The lead headline on www.InnovationInInsurance.com today is that mid-sized offshore IT-outsourcer Majesco Mastek is getting out of the BPO (business process outsourcing) business. (The firm is known as Majesco Mastek in the U.S. but simply as Mastek in its home country of India.)
The firm’s CFO R.S. Desikan explained that while their BPO business was not losing money, it could not achieve the margins nor the revenue growth rates of its core business. Majesco Mastek has about 4,000 employees and growth in revenue per employee is an important metric by which they manage.
What does this say about the state of BPO in insurance? It could be that Majesco Mastek was simply not well-suited to this business. Presumably they added the BPO line in the hope that it would produce margins and revenue growth consistent with the rest of its business. Since it did not achieve the desired result after a reasonable period of time, they decided to abandon further efforts. They did report that most of their BPO employees were absorbed into their core operations so it’s good that they could withdraw somewhat painlessly.
An alternate explanation could be that Majesco Mastek was well-suited, executing flawlessly, and the insurance market simply did not need another provider of BPO services. That is, insurers’ needs were being fully met by other providers in the marketplace with capacity for further growth.

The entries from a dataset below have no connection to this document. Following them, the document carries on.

-- ==== Sys2Proof/Syntax.lean ====
section
/-! DEFINITION. The twelve instructions as syntax (30_encoding.md R63, R64) and the decoder's descriptor types
(40_engine_decoder_alu.md R85, R86). An operand keeps all 8 bits of its byte: a register index is not masked. -/

namespace Sys2Proof

/-- A register-index operand byte as it stands in the instruction, 0 to 255; only 0 to 7 name a register
(30_encoding.md R63 (a)). -/
abbrev RegByte := Byte

/-- One constructor per row of the opcode table (30_encoding.md R64), with the operand bytes in their order. -/
inductive Instr where
  /-- HALT, 41_system.md R100. -/
  | halt
  /-- RETURN, 45_call_return.md R131. -/
  | ret
  /-- PUSH a, 44_stack.md R121. -/
  | push (a : RegByte)
  /-- POP a, 44_stack.md R122. -/
  | pop (a : RegByte)
  /-- PRINT_REGISTER a, 41_system.md R101. -/
  | printRegister (a : RegByte)
  /-- CALL a, 45_call_return.md R130. -/
  | call (a : RegByte)
  /-- JUMP a, 46_compare_branch.md R141. -/
  | jump (a : RegByte)
  /-- JUMP_IF_EQUAL a, 46_compare_branch.md R142. -/
  | jumpIfEqual (a : RegByte)
  /-- JUMP_IF_NOT_EQUAL a, 46_compare_branch.md R143. -/
  | jumpIfNotEqual (a : RegByte)
  /-- LOAD_IMMEDIATE a b, with `b` a literal, 42_data_movement.md R105. -/
  | loadImmediate (a : RegByte) (b : Byte)
  /-- MULTIPLY a b, 43_arithmetic.md R110. -/
  | multiply (a b : RegByte)
  /-- COMPARE a b, 46_compare_branch.md R140. -/
  | compare (a b : RegByte)
  deriving DecidableEq, Repr

/-- The instruction identity the decoder returns, without operands (40_engine_decoder_alu.md R84, R85). -/
inductive OpId where
  | halt | ret | push | pop | printRegister | call | jump | jumpIfEqual | jumpIfNotEqual
  | loadImmediate | multiply | compare
  deriving DecidableEq, Repr

/-- The two kinds of operand byte (30_encoding.md R63). -/
inductive OperandKind where
  | reg
  | literal
  deriving DecidableEq, Repr

/-- The descriptor's "reads registers" column (40_engine_decoder_alu.md R85). -/
inductive ReadsRegisters where
  | no
  | yes
  | whenTaken
  deriving DecidableEq, Repr

/-- Which sub-block does the work (40_engine_decoder_alu.md R86). It has no effect on the state. -/
inductive OpClass where
  | direct
  | alu
  | control
  deriving DecidableEq, Repr

/-- The decoder's descriptor of one opcode (40_engine_decoder_alu.md R85). -/
structure Descriptor where
  id : OpId
  /-- `d.n`, the operand count: 0, 1 or 2. -/
  n : Nat
  kinds : List OperandKind
  reads : ReadsRegisters
  cls : OpClass
  deriving DecidableEq, Repr

/-- An instruction's identity. -/
def Instr.opId : Instr → OpId
  | .halt => .halt
  | .ret => .ret
  | .push _ => .push
  | .pop _ => .pop
  | .printRegister _ => .printRegister
  | .call _ => .call
  | .jump _ => .jump
  | .jumpIfEqual _ => .jumpIfEqual
  | .jumpIfNotEqual _ => .jumpIfNotEqual
  | .loadImmediate _ _ => .loadImmediate
  | .multiply _ _ => .multiply
  | .compare _ _ => .compare

/-- The operand bytes that are register indices, in the order `a` then `b` (30_encoding.md R63). -/
def Instr.regOperands : Instr → List RegByte
  | .halt | .ret => []
  | .push a | .pop a | .printRegister a | .call a | .jump a | .jumpIfEqual a | .jumpIfNotEqual a => [a]
  | .loadImmediate a _ => [a]
  | .multiply a b | .compare a b => [a, b]

/-- The instruction's length in bytes, 1 + operand count (30_encoding.md R61, R64). -/
def Instr.length : Instr → Nat
  | .halt | .ret => 1
  | .push _ | .pop _ | .printRegister _ | .call _ | .jump _ | .jumpIfEqual _ | .jumpIfNotEqual _ => 2
  | .loadImmediate _ _ | .multiply _ _ | .compare _ _ => 3

end Sys2Proof
end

A third possible explanation is that while insurance BPO is a logical solution to the administrative limitations of insurers, these insurers are simply not willing to consider such options because they deem them to be disruptive to their traditional operations. That is, they fear the organizational turmoil of employee separation often associated with such broad functional outsourcing. Moreover, these insurers do not yet feel sufficient competitive pressures to accept such offerings as have their counterparts in other vertical industries.
I suppose there could be other explanations as well. My inclination is to believe the answer lies in the third explanation – that insurers are not pursuing BPO opportunities as aggressively as they could or should.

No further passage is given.